# Part II flowers ....



## tamtam (Apr 4, 2018)

I had 20 blue flowers bloom.  Only spawned one type of scrambler.  Which color flower do I need to plant to get the other scrambler?  Seems I had this problem last event, too and wasted a ton of time planting flowers that I didn't need.  

Guess I'm just missing something.  I did go through and read all the info on the event again, and I just don't see where it says which 2 flowers.  I did harvest a ton of yellows after I finished the first part so I could buy blues.

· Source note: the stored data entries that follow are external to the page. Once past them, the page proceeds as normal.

/-- The two reads of the header and of the area answer as the clauses ask, whatever the TLB serves. -/
theorem witness_SaveRestoreResults_read (area : List Byte) (h : (let m := (vR area).merged; m.keysB (m.g.s2 4) 256 1 0x4000 && m.keysB (m.g.s2 4) 1536 1 0x4000) = true) :
    let m := (vR area).merged
    ∃ hs ks, (m.localKeys m.g (m.g.s2 4) 256 1).1 = some hs ∧ hs = (List.range 256).map (fun j => keyPkg m.g.pkg (0x4000 + j)) ∧
      ((m.localKeys m.g (m.g.s2 4) 256 1).2.localKeys m.g (m.g.s2 4) 1536 1).1 = some ks ∧ ks = (List.range 1536).map (fun j => keyPkg m.g.pkg (0x4000 + j)) := by
  intro m
  simp only [Bool.and_eq_true] at h
  obtain ⟨f, c, e⟩ := keys_of h.1
  obtain ⟨f', c', e'⟩ := keys_leaf h.2 f c
  refine ⟨_, _, by rw [e], rfl, ?_, rfl⟩
  rw [e]
  exact congrArg Prod.fst e'

/-- The TLB that the reads leave changes nothing of what the restore looks at. -/
theorem witness_SaveRestoreResults_tlb (m : State) (e : Tlb) (f : Nat) (b : Bool) (sv : Saved) (t : Tile) (items : List (Nat × List Byte)) (core : Nat) (p : Crew) (a n : Nat) :
    (m.oneLeaf e f b).saved = m.saved ∧ (m.oneLeaf e f b).tile? = m.tile? ∧ (m.oneLeaf e f b).coreFits sv t items core = m.coreFits sv t items core ∧
      (m.oneLeaf e f b).coreSeat t p.pkg core = m.coreSeat t p.pkg core ∧ (m.oneLeaf e f b).placeCrew p a n = m.placeCrew p a n := ⟨rfl, rfl, rfl, rfl, rfl⟩

/-! ### Spill and fill -/

/-- A group whose split spills or fills; crew 3 of core 0 with a spill area or none. -/
def sS (w : Wait) (base wb mark : Nat) : State :=
  let g := { oG 0 3 with lanes := List.replicate 8 { tLane [(60, 1), (70, 2)] 1 with wb := wb, mark := mark }, splits := [⟨0, 0x1000, 255, w, 4, 0⟩] }
  { tState g with cores := [{ Core.reset 0 0 with spilla := if base = 0 then [] else [(3, base)] }] }

def sBase (s : State) : Nat := ((s.crew? 7).map fun c => (s.core c.pkg c.core).spill c.num).getD 0

theorem witness_SpillFillResults :
    ([sS .spill 0x100000 56 0, sS .fill 0x100000 8 7, sS .spill 0 56 0, sS .none 0 56 0].all fun s =>
      (s.group? 5).any fun g => (g.split? 0).isSome && s.crew? g.crew == some tCrew && g.width == g.lanes.length) = true ∧
    sBase (sS .spill 0x100000 56 0) = 0x100000 ∧ sBase (sS .spill 0 56 0) = 0 ∧ tCrew.event = none ∧
    ((sS .spill 0x100000 56 0).group? 5).map (fun g => (List.range g.width).find? fun l => decide (8 * (g.lane l).mark + 64 * g.alloc < (g.lane l).wb + 64)) = some (some 0) ∧
    ((sS .fill 0x100000 8 7).group? 5).map (fun g => (List.range g.width).find? fun l => decide ((g.lane l).wb < 8 * (g.lane l).mark)) = some (some 0) := by
  decide +kernel

/-! ### Halts, landing, draining -/

/-- Crew 7 in a state, its group stopped or not and waiting as given since 5; PREQ bits, the time of the request, the time. -/
def hS (st : CrewSt) (ev : Option Event) (stopped : Bool) (w : Wait) (preq : Nat) (at_ : Option Nat) (time : Nat) : State :=
  let g := { oG 0 3 with stop := if stopped then some ⟨0x1000, 1, 0, 0, 0, 0⟩ else none, splits := [⟨0, 0x1000, 255, w, 4, 5⟩] }
  { tState g with crews := [{ tCrew with st := st, event := ev, preqAt := at_ }], cores := [{ Core.reset 0 0 with preq := preq, grace := 2 }], time := time }

def hLive (g : Group) : Bool := g.id != 0 && g.crew == 7 && !g.priv && g.live != 0

theorem witness_HaltEventResults :
    ([hS .halting (some (oEvent 0x09)) true .none 0 none 0, hS .run none true .none 8 none 0].all fun s => (s.crew? 7).isSome &&
      s.allGroups.any hLive && s.allGroups.all (fun g => !hLive g || g.stop.isSome) && s.allGroups.all fun g => g.num == (oEvent 0x09).group) = true ∧
    flag ((hS .run none true .none 8 none 0).core 0 0).preq 3 = true ∧ ((hS .halting (some (oEvent 0x09)) true .none 0 none 0).crew? 7).map Crew.event = some (some (oEvent 0x09)) ∧
    ([2009, 2010].all fun t => let s := hS .run none false .none 8 (some 10) t
      ((s.crew? 7).map Crew.preqAt) == some (some 10) && flag (s.core 0 0).preq 3 && (s.core 0 0).grace == 2 && !(s.pkg 0).trip) = true ∧
    ([.held, .fence] : List Wait).all (fun w => [10000004, 10000005].all fun t => let s := hS .run none false w 0 none t
      (s.group? 5).any fun g => g.crew == 7 && !g.priv && g.stop.isNone && (g.split? 0).map (fun p => (p.wait, p.since)) == some (w, 5) && !(s.pkg g.pkg).trip) = true := by
  decide +kernel

/-- One group of that id, alone. -/
def oneB (s : State) (gid : Nat) : Bool := gid != 0 && s.allGroups.map Group.id == [gid]

theorem one_of {s : State} {gid : Nat} (h : oneB s gid = true) : s.theGroup gid s.g := by
  simp only [oneB, Bool.and_eq_true, bne_iff_ne, beq_iff_eq, State.allGroups, List.map_cons, List.cons.injEq, List.map_eq_nil_iff] at h
  refine ⟨h.1, List.mem_cons_self .., h.2.1, fun h' hm _ => ?_⟩
  simp only [State.allGroups, h.2.2, List.mem_singleton] at hm
  exact hm

def lE (ws : List (Target × Option Word)) : State := tState { oG 0 3 with sb := [⟨1, ws, false⟩], nextSb := 2 }

theorem witness_LandAndDrainResults_land :
    ([[(.v 0 4, some 7), (.v 1 4, some 8)], [(.s 0, some 1)], [(.s 5, some 1), (.p 1 3, some 1)]] : List (List (Target × Option Word))).all (fun ws =>
      oneB (lE ws) 5 && (lE ws).g.sb.find? (fun e => e.id == 1) == some ⟨1, ws, false⟩ && ws.all (fun w => w.2.isSome) && decide (ws.map Prod.fst).Nodup) = true ∧
    oneB (lE [(.s 5, none)]) 5 = true := by decide +kernel

def quietForB (s : State) (n key : Nat) : Bool := s.quietB n key

theorem quietFor_of {s : State} {n key : Nat} (h : quietForB s n key = true) : s.quietFor s.g n key := quietAt_of h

Bottom line, do both scramblers spawn from the blue flowers?  

Tammie


----------



## That Marshal Fangirl (Apr 4, 2018)

Yep!  Both scramblers spawn from the blue heart roses.


----------



## tamtam (Apr 4, 2018)

Thanks!  Guess I'm off to a fantastic start (sarcasm)!  Of the 20 that bloomed, only 7 spawned, and they were all the same one.  lol


----------



## RAQ (Apr 4, 2018)

Yes, seems like the spawn rate for this one will be the same as last time.  I just hope I don't get a repeat of having 20 flowers spawning 9 critters and getting 0 catch


----------



## Cuka2cool (Apr 5, 2018)

This is where I?m at today
18/20 for both


----------